Als erstes nehmen die Beraterinnen am Telefon oder via E-Mail eine Auslegeordnung vor. «Wir verschaffen uns eine Übersicht der Lage, in der sich jemand befindet, und können die Erwartungen dieses Menschen kennen lernen», meint Romy Ringgenberg. Gestützt darauf vermag sie abzuschätzen, wie Hilfe für die betroffene Person aussehen könnte. Idealerweise gelingt es ihr danach, gemeinsam mit der Person die nächsten Schritte zu planen. Damit endet das Mandat der Anlaufstelle. Wie die einzelnen Massnahmen genau aussehen und vor allem, wie sie umzusetzen sind, besprechen die Betroffenen in einem persönlichen Beratungsgespräch mit einem Sozialberater der SBB. Wie die Dienste der Sozialberatung sind übrigens auch die Gespräche mit der Anlaufstelle vertraulich.
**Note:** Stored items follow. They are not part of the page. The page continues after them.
/-- The marks of the operand tiles that a product reads: the head of GA, and the head or the first four of GB. -/
def mxTileMarks (c : CellState) (m : MxCmd) : Bool :=
  (c.rings[m.ga]).mark || ((c.rings[m.gb]).marks.take (if m.kind = .gmma then 4 else 1)).any id

/-- Pop as many tiles as a command takes from a ring. -/
def popN (c : CellState) (g : Fin 8) (n : Nat) : CellState :=
  match n with
  | 0 => c
  | k + 1 => popN (c.popRing g) g k

/-- The effect of a completed command on its cell, and its flags. -/
def mxEffect (c : CellState) (m : MxCmd) : CellState × Flags :=
  let setAcc (c : CellState) (v : Vector Word 256) (x : Bool) : CellState :=
    { c with accs := vset c.accs m.acc v, accMark := vset c.accMark m.acc x }
  let old := c.accMark[m.acc]
  let product : CellState × Flags :=
    let l := mxProductOf c m
    let fl := orFlags l
    let c := setAcc c (accOf l) ((old && !mxReplaces m) || mxTileMarks c m || fl.marks || m.mark)
    let c := popN c m.ga m.popa.toNat
    (popN c m.gb (if m.popb then (if m.kind = .gmma then 4 else 1) else 0), fl)
  match m.kind with
  | .mma => product
  | .gmma => product
  | .zero => (setAcc c (Vector.replicate 256 0) false, 0)
  | .lda =>
    let r := c.rings[m.ga]
    let v : Vector Word 256 := Vector.ofFn fun i => word (c.sram.readN (r.tile r.head + 4 * i.val) 4)
    (popN (setAcc c v (r.mark || m.mark)) m.ga m.popa.toNat, 0)
  | .rda =>
    let r := c.rings[m.ga]
    let l := (c.accs[m.acc]).toList.map (rdaElem m.dt m.fcr)
    let fl := orFlags l
    let sz := rdaSize m.dt
    let mem := c.sram.writeN (r.tile r.tail) (256 * sz) (packNat (8 * sz) (l.map (·.1)))
    let c := { (c.setRing m.ga (r.push (old || fl.marks || m.mark))) with
      sram := mem, readCnt := vset c.readCnt m.acc (c.readCnt[m.acc] + 1) }
    (if m.accum then c else setAcc c (Vector.replicate 256 0) false, fl)
  | .scale =>
    let l := (List.finRange 256).map fun e =>
      fMul .f32 Mode.rne (c.accs[m.acc])[e].toNat
        (m.vec.toNat / 2 ^ (32 * (if m.trb then e.val % 16 else e.val / 16)) % 2 ^ 32)
    let fl := orFlags l
    (setAcc c (accOf l) (old || fl.marks), fl)

/-- The SRAM ranges that a command accesses, with the ring of each (R188, R191): the operand tiles that its groups read,
since the tile of an empty group is popped unread (R193), and the tile that a read-out fills. -/
def mxReads (c : CellState) (m : MxCmd) : List (Nat × Nat × Fin 8) :=
  let a := c.rings[m.ga]
  let b := c.rings[m.gb]
  match m.kind with
  | .mma => [(a.tile a.head, 512, m.ga), (b.tile b.head, 512, m.gb)]
  | .gmma =>
    let gs := (List.range 4).filter fun g => decide (0 < mxCount m.counts g)
    (if gs.isEmpty then [] else [(a.tile a.head, 512, m.ga)]) ++ gs.map fun g => (b.tile (b.head + g), 512, m.gb)
  | .lda => [(a.tile a.head, 1024, m.ga)]
  | .rda => [(a.tile a.tail, 256 * rdaSize m.dt, m.ga)]
  | .zero | .scale => []

/-- The executing command completes after its last cycle (R189), or ends with an ECC record that stops the unit
(R191). Of several bad words the record names the first of tile A, else of the first B tile that has one (log 64). -/
def execMxCommandComplete (n : Nat) (s : State) : Host.Outcome State Fault Refusal :=
  let c := s.cell n
  match c.mxRun with
  | none => .next s
  | some r =>
    if c.cyc < r.due then .next s
    else
      let m := r.cmd
      match (mxReads c m).findSome? (fun q => (c.badWord q.1 q.2.1).map fun w => (w * 8, q.2.2)) with
      | some (a, g) =>
        let s := s.setCell n { c with mxRun := none, mxq := [], mxStop := true }
        let s := s.asyncRecord n m.ctx 0
          { cls := 11, code := 2, opnd := word (a % 2 ^ 18 + g.val * 2 ^ 18), unit := m.acc.val }
        .next (c.mxq.foldl (fun s q => mxDiscard s n q) s)
      | none =>
        let q := mxEffect c m
        let c := (mxReads c m).foldl (fun (c : CellState) r => c.mend r.1 r.2.1) q.1
        .next ((s.setCell n { (c.setCtx m.ctx ((c.ctx m.ctx).raise q.2)) with mxRun := none }).active n)

end Sys2Proof.Machine
end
Nicht nur betroffene Mitarbeitende gelangen an die Anlaufstelle. Auch Vorgesetzte holen sich bei den Beraterinnen Tipps oder Unterstützung. «Mir ist aufgefallen, dass mit meinem Mitarbeitenden etwas nicht stimmt», ist ein Satz, der oft fällt. Die Vorgesetzten können sich meistens keinen Reim auf das veränderte Verhalten ihrer Mitarbeitenden machen. «Das ist auch nicht nötig. Wichtig ist, dass die Chefs rechtzeitig kommen, wenn sie Auffälligkeiten feststellen», betont Doris Jehli. Melden können sich aber auch Mitarbeitende, die sich um einen Arbeitskollegen sorgen.

Ich bin froh, dass ich mit meinen Problemen nicht alleine bin.

IT-Spezialist

Der IT-Spezialist hat während des Gesprächs mit Doris Jehli gemerkt, dass eine vertiefende Besprechung seiner Lage mit der Sozialberatung Sinn macht. Doris Jehli hat für ihn einen Termin bei einer Beraterin reserviert. «Wie fühlst du dich jetzt? Sind die nächsten Schritte klar?» will sie am Schluss des Telefonats wissen.

«Erleichtert. Ich bin froh, dass mir jemand zugehört hat und ich mit meinen Problemen nicht alleine bin. Ich weiss nun, was ich tun muss, damit es mir bald besser geht.»

Die Anlaufstelle Sozialberatung / psychische Gesundheit ist von Montag bis Freitag zwischen 8.00 und 17.00 Uhr besetzt. Es stehen Beratende auf Deutsch, Französisch und Italienisch zur Verfügung. Sind alle Beratenden besetzt, können Anrufende eine Telefonnummer hinterlassen, unter der sie erreichbar sind. Ein Rückruf erfolgt so rasch als möglich.